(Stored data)
==*==

/-- The word at an offset of the program region, when it lies in the region (R102). -/
def Cur.wordAt (c : Cur) (pc : Nat) : Option (BitVec 32) :=
  if pc + 4 ≤ c.regionSize then some (BitVec.ofNat 32 (memReadLE c.task.prog pc 4)) else none

/-- Fetch and decode at the program counter (R100–R102): none past the end of the region. -/
def Cur.fetch (c : Cur) : Option (BitVec 32 × Except (BitVec 16) Instr) :=
  match c.wordAt c.task.regs.pc with
  | none => none
  | some w => some (w, decodeWord w (c.wordAt (c.task.regs.pc + 4)))

/-- Cycles that an instruction holds the issue stage (R113, R181, R343; log 142). -/
def issueCycles (i : Instr) (r : Regs) : Nat :=
  match i with
  | .mul _ _ _ _ _ | .mulh _ _ _ _ _ | .mulhu _ _ _ _ _ => 2
  | .div _ _ _ _ _ | .divu _ _ _ _ _ | .rem _ _ _ _ _ | .remu _ _ _ _ _ => 34
  | .br p n _ => if r.pred p ^^ n then 2 else 1
  | .jmp _ | .jal _ _ | .jr _ _ | .ret => 2
  | .loop a _ _ => if (r.val a).toNat % 2 ^ 32 = 0 then 2 else 1
  | .dgst _ _ _ => 24
  | .gtx _ _ _ _ => 4
  | _ => 1

/-- The clock advances by n cycles (R40; log 65). -/
def State.pass (s : State) (n : Nat) : State := { s with clk := s.clk + BitVec.ofNat 64 n }

/-- What the focused task does next: the word that it issues, none for a trap entry or past the region's end; the cycles that this takes;
whether it issues although nothing changes, as a branch to itself does; and the outcome. -/
structure Issue where
  word : Option (BitVec 32)
  cycles : Nat
  still : Bool
  out : Out

/-- Whether an instruction that leaves the registers as they are has issued: a transfer of control to itself. -/
def transfersNow (i : Instr) (r : Regs) : Bool :=
  match i with
  | .br _ _ _ | .jmp _ => true
  | .jal d _ => r.dst d = .ok
  | .jr a e => r.src a e = .ok
  | .ret => r.src 57 false = .ok
  | _ => false

/-- An issue of a decoded instruction. -/
def Issue.of (w : BitVec 32) (i : Instr) (c : Cur) (s : State) : Issue :=
  { word := some w, cycles := issueCycles i c.task.regs, still := transfersNow i c.task.regs, out := exec i s }

/-- A fetch of a poisoned word consumes the poison (R387; log 79). -/
def Cur.fetchConsumed (c : Cur) (s : State) : Issue := { word := none, cycles := 1, still := true, out := .next (c.consumeAddr s) }

/-- What the focused task does next: none when it cannot issue (R47, R100–R102, R353, R356). A member in RETIRING takes DIGEST and
DISJOINT in its HALT (R50). -/
def nextIssue (s : State) : Option (Cur × Issue) :=
  match s.cur with
  | none => none
  | some c =>
    if c.live s && c.task.trapDue then
      some (c, { word := none, cycles := 1, still := true, out := Sys2Proof.Machine.execTrapEntry s })
    else if !c.canIssue s then none
    else match c.fetch with
      | none => some (c, { word := none, cycles := 1, still := true, out := fetchPastEnd s })
      | some (w, .error d) =>
        some (c, if c.task.progBad c.task.regs.pc 4 then c.fetchConsumed s
          else { word := some w, cycles := 1, still := true, out := Sys2Proof.Machine.execUnassignedWord w d s })
      | some (w, .ok i) =>
        some (c, if c.task.progBad c.task.regs.pc (4 * (encode i).length) then c.fetchConsumed s else Issue.of w i c s)

/-- Whether an attempt to issue took effect, and did not wait: the task's registers changed, it arrived at a barrier, its segment was
aborted, its task failed, or poison was consumed. -/
def Cur.tookEffect (c : Cur) (s s1 : State) : Bool :=
  s1.consumed ≠ s.consumed || match s1.task c.tid c.mem with
    | none => true
    | some (tm, tk) =>
      let waits := match tk.arrived with
        | none | some (.sealw _) => true
        | a => a = c.task.arrived
      tk.regs ≠ c.task.regs || !waits || s1.failing tm || tm.uncommitted.any (·.abort)

/-- A command that an issue has sent: its counter, and the number that it takes as it is appended (R42, R169). -/
def Cur.sent (c : Cur) (s1 : State) : Option (BitVec 4 × Word) :=
  match s1.task c.tid c.mem with
  | none => none
  | some (_, tk) =>
    if tk.appends.length ≤ c.task.appends.length then none
    else tk.appends.getLast?.map fun x =>
      (x.tl, (tk.timeline x.tl).issued + BitVec.ofNat 64 (tk.appends.filter fun y => y.tl = x.tl).length)

/-- Whether a word is GLNT's. -/
def isGlnt (w : BitVec 32) : Bool :=
  match decodeWord w none with
  | .ok (.glnt _ _) => true
  | _ => false

/-- Sampling of an instruction that has issued (R181, R328): the mark that GLNT left for the next instruction is used up, a marked
instruction's record is due, and that of the command that it sent. -/
def Cur.sample (c : Cur) (s s1 : State) (w : BitVec 32) : State :=
  let r := c.task.regs
  let s2 := if r.glintMark || c.task.entered.isSome then s1.modTask c.tid c.mem fun tk =>
      { tk with entered := none, regs := { tk.regs with glintMark := tk.regs.glintMark && isGlnt w && tk.regs.handler == r.handler } }
    else s1
  if !s.inWindow c.team then s2
  else
    let (s3, drawn) := s2.drawGlint r.glintK
    if !drawn && !r.glintMark then s3
    else
      let s4 := s3.addGlint c.team c.task.core 0 0 (c.task.entered.getD s.clk) r.seq r.pc w.toNat
      match c.sent s1 with
      | none => s4
      | some (tl, num) => s4.addGlint c.team c.task.core 2 tl.toNat s.clk num r.pc (w.toNat / 2 ^ 20 * 2 ^ 20)

/-- While sampling is on, a waiting instruction keeps when it entered its first stage (R328). -/
def Cur.enter (c : Cur) (s : State) : State :=
  if (c.task.regs.glintK = 0 && !c.task.regs.glintMark) || c.task.entered.isSome then s
  else s.modTask c.tid c.mem fun tk => { tk with entered := some s.clk }

/-- An attempt to issue ends: an instruction that has issued takes its cycles, one that waits lets a cycle pass (R113; log 9); one that
traps takes its cycles as well (log 142). -/
def Issue.finish (x : Issue) (c : Cur) (s : State) : Out :=
  match x.out with
  | .next s1 =>
    if x.still || c.tookEffect s s1 then .next ((x.word.elim s1 fun w => c.sample s s1 w).pass x.cycles) else .next ((c.enter s1).pass 1)
  | o => o

/-- The focused task takes a due trap, or issues the instruction at its program counter; a core that cannot issue lets a cycle
pass (log 79). -/
def issueFocused (s : State) : Out :=
  match nextIssue s with
  | none => .next (s.pass 1)
  | some (c, x) => x.finish c s

/-- Whether a row is an instruction word, which only a core issues, and no event of a unit. -/
def isWord (i : Instr) : Bool := !(encode i).isEmpty

/-- Return the focus after a unit's event. -/
def State.refocus (s : State) (f : Option (Nat × Nat)) : State := { s with focus := f }

/-- Return the focus after an outcome. -/
def refocusAfter (f : Option (Nat × Nat)) : Out → Out
  | .next s => .next (s.refocus f)
  | .fault x => .fault x
  | .refused x => .refused x

/-- One chosen turn: a core issues, or a unit's event happens at a task. -/
def takeTurn (t : Turn) (s : State) : Out :=
  match t with
  | .issue tid m => issueFocused (s.refocus (some (tid, m)))
  | .unit tid m i => if isWord i then .next s else refocusAfter s.focus (exec i (s.refocus (some (tid, m))))

/-! ## What moves when no step is chosen (log 1) -/

/-- A move that a unit may make: the task that it acts on, and its meaning. -/
structure Move where
  at_ : Option (Nat × Nat)
  act : State → Out

/-- The firing of an element, by its operation. -/
def fireMove (opc : Nat) (t : BitVec 2) (p : Place) (s : State) : Out :=
  match opc with
  | 0x01 => execVadd t p s
  | 0x02 => execVsub t p s
  | 0x03 => execVmul t p s
  | 0x04 => execVfma t p s
  | 0x05 => execVfms t p s
  | 0x06 => execVmin t p s
  | 0x07 => execVmax t p s
  | 0x08 => execVabs t p s
  | 0x09 => execVneg t p s
  | 0x0A => execVcvt t p s
  | 0x0B => execVqnt t p s
  | 0x0C => execVdqn t p s
  | 0x0D => execVand t p s
  | 0x0E => execVor t p s
  | 0x0F => execVxor t p s
  | 0x10 => execVshl t p s
  | 0x11 => execVshr t p s
  | 0x12 => execVsar t p s
  | 0x13 => execVcmp t p s
  | 0x14 => execVsel t p s
  | 0x19 => execVclp t p s
  | 0x15 => execVlut t p s
  | 0x16 => execVred t p s
  | 0x17 => execVscn t p s
  | 0x18 => execVrng t p s
  | 0x20 => execPass t p s
  | 0x21 => execDup t p s
  | 0x26 => execHold t p s
  | 0x22 => execFilt t p s
  | 0x23 => execJoin t p s
  | 0x24 => execReci t p s
  | 0x25 => execLeav t p s
  | 0x27 => execRate t p s
  | 0x28 => execCtrn t p s
  | 0x29 => execSwin t p s
  | 0x2A => execSpad t p s
  | 0x2B => execTxq t p s
  | 0x2C => execSink t p s
  | 0x2D => execCnt t p s
  | 0x30 => execDdai t p s
  | 0x31 => execDdal t p s
  | 0x32 => execDdao t p s
  | 0x33 => execIncs t p s
  | 0x38 => execLrec t p s
  | 0x39 => execTsel t p s
  | _ => .next s
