-- ==== Sys2Proof/Machine/Step.lean ====
section
/-! DEFINITION. One step of the module, and the placing of an instruction at the next fetch. -/

namespace Sys2Proof.Machine

/-- One step of the module. -/
def step (s : State) : Host.Outcome State Fault Refusal := s.stepOnce

/-- The state with an instruction where the next step fetches: at the program counter of the focused task when its core issues, else
in a new running task (log 1). -/
def State.withFetchWord (s : State) (nbits w : Nat) : State := (s.placeHere nbits w).getD (s.placeNew nbits w)

end Sys2Proof.Machine
end

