/-- For each byte, what a member's core reads, and an engine of it in its place, is: its own version in the open segment when it has one;
else the published version of the open segment; else, over the closed uncommitted segments from the newest on, its own version or else
the one that stands; else the byte of committed memory, poisoned when that is. A version that a command of the member wrote is among its own
only once a wait covers the command, so that a byte which such a command wrote last is skipped among the published ones and among those that
stand (log 115). -/
def Obligations.LoadViewOrder : Prop :=
  ∀ (s : State) (tm : Team) (m pa : Nat) (g : Seg), tm.openSeg = some g →
    let mine := fun (x : Seg) => mapGet pa (x.seen.getD m [])
    let stands := fun (x : Seg) => mapGet pa (if x.hidden m pa = true then x.pub else x.fin)
    let published := if g.hiddenOut m pa = true then none else mapGet pa g.pub
    (∀ b, mine g = some b → s.viewByte tm m pa = (b, g.poison.contains pa)) ∧
    (mine g = none →
      (∀ b, published = some b → s.viewByte tm m pa = (b, g.poison.contains pa)) ∧
      (published = none →
        (∀ (older newer : List Seg) (h : Seg), tm.segs = older ++ h :: newer → (∀ x ∈ newer, mine x = none ∧ stands x = none) →
          (∀ b, mine h = some b → s.viewByte tm m pa = (b, h.poison.contains pa)) ∧
          (mine h = none → ∀ b, stands h = some b → s.viewByte tm m pa = (b, h.poison.contains pa))) ∧
        ((∀ x ∈ tm.segs, mine x = none ∧ stands x = none) →
          s.viewByte tm m pa = (memRead s.mem pa, s.poisonMem.contains pa))))

/-- With the base full and not poisoned, no fill pending at the destination, the effective address g[a] + sext(offset9)·size aligned to
the size and translated for reading, a read mark at hand and no error injection armed: LD.B, .H, .W and .D mark the destination pending,
the fill that will come holds the size bytes of the core's view at the physical address (bytes past the page's last unit and scale read as
zero), zero-extended, poisoned when a byte is, and the task goes on. No byte of committed memory, no other register and no other unit of
the task changes. A destination g0 takes no fill. -/
def Obligations.GlobalLoadCompletes : Prop :=
  ∀ (s : State) (c : Cur) (d a : Reg) (e : Bool) (sz h : BitVec 2) (o : BitVec 9) (pg : TlbEntry), s.Issues c →
    let r := c.task.regs
    let n := 2 ^ sz.toNat
    let va := (r.val a + o.signExtend 64 * BitVec.ofNat 64 n).toNat
    let pa := pg.pa va
    r.Free d → r.Full a → r.bad a = false → va % n = 0 → s.xlate c.team.vf va .read c.task.via = .ok pg →
    (s.cache c.team.vf pg c.task.via).markWait c.team c.mem c.team.openSeq pa n = false → s.uninjected c.team.vf →
    let seen := s.viewBytes c.team c.mem pa n
    Completes (exec (.ld d a e sz h o) s) fun t => s.SameMemory t ∧ ∃ c' : Cur, t.cur = some c' ∧
      c'.task.regs = (r.mark d .pending).advance 4 ∧ c.task.SameUnits c'.task ∧
      c'.task.fills = c.task.fills ++ if d = 0 then [] else
        [{ rd := d, src := .value (BitVec.ofNat 64 (leNat (pg.reads va seen.1))) seen.2 }]

/-- With base and data full, the base not poisoned, the effective address aligned and translated for a store, a version line at
hand and the version area not overflowing: ST writes the low size bytes of g[t], least significant first, as versions of the
open segment. The view that the member's core has of these bytes is then the stored ones, poisoned when g[t] is; its view of every other
byte is as before, its poison too; committed memory does not change; the task goes on with all registers as before. -/
def Obligations.GlobalStoreCompletes : Prop :=
  ∀ (s : State) (c : Cur) (d a : Reg) (e : Bool) (sz h : BitVec 2) (o : BitVec 9) (pg : TlbEntry) (g : Seg), s.Issues c →
    let r := c.task.regs
    let n := 2 ^ sz.toNat
    let va := (r.val a + o.signExtend 64 * BitVec.ofNat 64 n).toNat
    let pa := pg.pa va
    let s1 := s.cache c.team.vf pg c.task.via
    r.Full a → r.Full d → r.bad a = false → va % n = 0 → s.xlate c.team.vf va .store c.task.via = .ok pg →
    c.team.openSeg = some g → c.mem < g.own.length → c.mem < g.seen.length →
    s1.StoreFits c.tid c.mem c.team g.seq va pa (leBytes n (r.val d).toNat) (r.bad d) →
    Completes (exec (.st d a e sz h o) s) fun t => s.SameMemory t ∧ ∃ c' : Cur, t.cur = some c' ∧
      c'.task.regs = r.advance 4 ∧ c.task.SameUnits c'.task ∧
      (∀ i, i < n → t.viewByte c'.team c.mem (pa + i) = (BitVec.ofNat 8 ((r.val d).toNat / 256 ^ i), r.bad d)) ∧
      ∀ b, b < pa ∨ pa + n ≤ b → t.viewByte c'.team c.mem b = s.viewByte c.team c.mem b

/-- At a task at work whose sources are full and whose base is not poisoned, with the address aligned to the operand width (4 or
8 bytes) and translated for writing, a read mark and a version line at hand, and no injection armed: AMO leaves the
operation's result of the old value and g[b], and CAS g[b] when the old value equals gd as read at issue (else nothing), as
the member's view of those bytes; the old value comes to gd as a fill. AMOF does the same at once on committed memory, when
log space is at hand and neither operand nor bytes are poisoned; every other byte of memory stays, and the first write of the interval to
a line of a tracked page appends the line's pre-image to the umbra log, a later one nothing. The operations 0 to 8 are
addition modulo 2^(8n), AND, OR, XOR, signed minimum and maximum, unsigned minimum and maximum, and exchange. -/
def Obligations.AtomicResults : Prop :=
  (∀ (s : State) (c : Cur) (d a b : Reg) (e f : Bool) (sz : BitVec 2) (o : BitVec 4) (pg : TlbEntry) (g : Seg), s.Issues c →
    let r := c.task.regs
    let n := if sz = 2 then 4 else 8
    let va := (r.val a).toNat
    let pa := pg.pa va
    let s1 := s.cache c.team.vf pg c.task.via
    let arg := (r.val b).toNat % 2 ^ (8 * n)
    let old := leNat (pg.reads va (s.viewBytes c.team c.mem pa n).1)
    let bad := (s.viewBytes c.team c.mem pa n).2
    let read := (s1.segRead c.tid c.mem g.seq pg va n).1
    let there := leNat (pg.reads va (memReadBytes s.mem pa n))
    r.Free d → r.Full a → r.Full b → r.bad a = false → va % n = 0 → s.xlate c.team.vf va .write c.task.via = .ok pg →
    s.uninjected c.team.vf →
    (c.team.openSeg = some g → c.mem < g.own.length → c.mem < g.seen.length → s1.markWait c.team c.mem g.seq pa n = false →
      (∀ v poison tm2, mapGet c.tid read.teams = some tm2 →
        read.versionWait c.team g.seq pa = false ∧ read.StoreFits c.tid c.mem tm2 g.seq va pa (leBytes n v) poison) →
      (Completes (exec (.amo d a b e f sz o) s) fun t => s.SameMemory t ∧ ∃ c' : Cur, t.cur = some c' ∧
        c'.task.regs = (r.mark d .pending).advance 4 ∧
        c'.task.fills = c.task.fills ++ (if d = 0 then [] else [{ rd := d, src := .value (BitVec.ofNat 64 old) bad }]) ∧
        leNat (t.viewBytes c'.team c.mem pa n).1 = atomicOp o.toNat n old arg) ∧
      Completes (exec (.cas d a b e f sz) s) fun t => s.SameMemory t ∧ ∃ c' : Cur, t.cur = some c' ∧
        c'.task.regs = (r.mark d .pending).advance 4 ∧
        c'.task.fills = c.task.fills ++ (if d = 0 then [] else [{ rd := d, src := .value (BitVec.ofNat 64 old) bad }]) ∧
        leNat (t.viewBytes c'.team c.mem pa n).1 =
          if old = (r.val d).toNat % 2 ^ (8 * n) then arg else leNat (s.viewBytes c.team c.mem pa n).1) ∧
    (s1.stalled c.team.vf pa pg.tracked = false → r.bad b = false → (∀ i, i < n → s.poisonMem.contains (pa + i) = false) →
      Completes (exec (.amof d a b e f sz o) s) fun t => s.SameMemoryBut t pa n ∧
        memReadLE t.mem pa n = atomicOp o.toNat n there arg ∧ s.Logs t c.team.vf pa pg.tracked ∧ ∃ c' : Cur, t.cur = some c' ∧
        c'.task.regs = (r.mark d .pending).advance 4 ∧ c'.task.fills = c.task.fills ++ if d = 0 then [] else
          [{ rd := d, src := .value (BitVec.ofNat 64 there) false }])) ∧
  ∀ n x y : Nat,
    atomicOp 0 n x y = (x + y) % 2 ^ (8 * n) ∧ atomicOp 1 n x y = x &&& y ∧ atomicOp 2 n x y = x ||| y ∧
    atomicOp 3 n x y = x ^^^ y ∧
    atomicOp 4 n x y = (if signedOf (8 * n) x ≤ signedOf (8 * n) y then x else y) ∧
    atomicOp 5 n x y = (if signedOf (8 * n) y ≤ signedOf (8 * n) x then x else y) ∧
    atomicOp 6 n x y = (if x ≤ y then x else y) ∧ atomicOp 7 n x y = (if y ≤ x then x else y) ∧ atomicOp 8 n x y = y

/-- With the sources full, the base not poisoned, the address aligned and translated for writing: in a DISJOINT launch AMOO acts
as AMO. In another, when the segment is at the frontier or the slice's buffer has room below the place kept for the frontier,
AMOO appends one entry at the end of the held ones (operation, operand, address, width, the member and its segment),
marks gd pending with a fill that waits for the entry, and goes on. AMOO_APPLY, on an unapplied due entry whose version fits,
marks it applied and keeps the others, makes the operation's result of the slice's bytes and the operand a version of the
entry's segment, and every fill of its register that waits for an ordered atomic takes the old value. Neither changes a byte
of committed memory. -/
def Obligations.OrderedAtomics : Prop :=
  (∀ (s : State) (c : Cur) (d a b : Reg) (e f : Bool) (sz : BitVec 2) (o : BitVec 4) (pg : TlbEntry), s.Issues c →
    let r := c.task.regs
    let n := if sz = 2 then 4 else 8
    let va := (r.val a).toNat
    r.Free d → r.Full a → r.Full b → r.bad a = false → va % n = 0 → s.xlate c.team.vf va .write c.task.via = .ok pg →
    (s.disjoint c.team = true → exec (.amoo d a b e f sz o) s = exec (.amo d a b e f sz o) s) ∧
    (s.disjoint c.team = false →
    let s1 := s.cache c.team.vf pg c.task.via
    (s1.atFrontier c.team.launch c.team.openTs = true ∨
      (s1.heldAt (s1.homeSlice c.team.vf (pg.pa va))).length + 1 < Config.amooEntries) →
    Completes (exec (.amoo d a b e f sz o) s) fun t => s.SameMemory t ∧
      t.amoos = s.amoos ++ [{ team := c.tid, member := c.mem, seq := c.team.openSeq, launch := c.team.launch,
                              addr := pg.pa va, wide := decide (n = 8), op := o.toNat, operand := r.val b, rd := d,
                              applied := false }] ∧
      ∃ c' : Cur, t.cur = some c' ∧ c'.task.regs = (r.mark d .pending).advance 4 ∧
        c'.task.fills = c.task.fills ++ if d = 0 then [] else [{ rd := d, src := .amoo }])) ∧
  ∀ (s : State) (k : Nat) (x : Amoo) (tm : Team) (tk : Task) (g : Seg), s.amoos[k]? = some x → mapGet x.team s.teams = some tm →
    x.applied = false → s.amooDue k x tm = true → s.uninjected tm.vf → tm.members[x.member]? = some tk → tm.seg x.seq = some g →
    let n := if x.wide then 8 else 4
    let bs := s.sliceBytes tm x.seq (g.vaOf x.addr) x.addr n
    let old := leNat bs.1
    let new := leBytes n (atomicOp x.op n old (x.operand.toNat % 2 ^ (8 * n)))
    (∀ va bad, s.StoreFits x.team x.member tm x.seq va x.addr new bad) →
    Completes (exec (.amooApply k) s) fun t => s.SameMemory t ∧ t.amoos = s.amoos.set k { x with applied := true } ∧
      ∃ tm' tk' g', mapGet x.team t.teams = some tm' ∧ tm'.members[x.member]? = some tk' ∧ tk'.regs = tk.regs ∧
        tk'.fills = tk.fills.map (fun f => if f.rd = x.rd ∧ f.src = .amoo then
          { f with src := .value (BitVec.ofNat 64 old) bs.2 } else f) ∧
        tm'.seg x.seq = some g' ∧ ∀ i, i < n → mapGet (x.addr + i) g'.fin = some (new.getD i 0)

==*==

• What the task requires: Output, exactly and in full, the lines from the start of the entries above through the line that contains "n then 2 else 1".

• Completed task:
/-- The word at an offset of the program region, when it lies in the region (R102). -/
def Cur.wordAt (c : Cur) (pc : Nat) : Option (BitVec 32) :=
  if pc + 4 ≤ c.regionSize then some (BitVec.ofNat 32 (memReadLE c.task.prog pc 4)) else none

/-- Fetch and decode at the program counter (R100–R102): none past the end of the region. -/
def Cur.fetch (c : Cur) : Option (BitVec 32 × Except (BitVec 16) Instr) :=
  match c.wordAt c.task.regs.pc with
  | none => none
  | some w => some (w, decodeWord w (c.wordAt (c.task.regs.pc + 4)))

/-- Cycles that an instruction holds the issue stage (R113, R181, R343; log 142). -/
def issueCycles (i : Instr) (r : Regs) : Nat :=
  match i with
  | .mul _ _ _ _ _ | .mulh _ _ _ _ _ | .mulhu _ _ _ _ _ => 2
  | .div _ _ _ _ _ | .divu _ _ _ _ _ | .rem _ _ _ _ _ | .remu _ _ _ _ _ => 34
  | .br p n _ => if r.pred p ^^ n then 2 else 1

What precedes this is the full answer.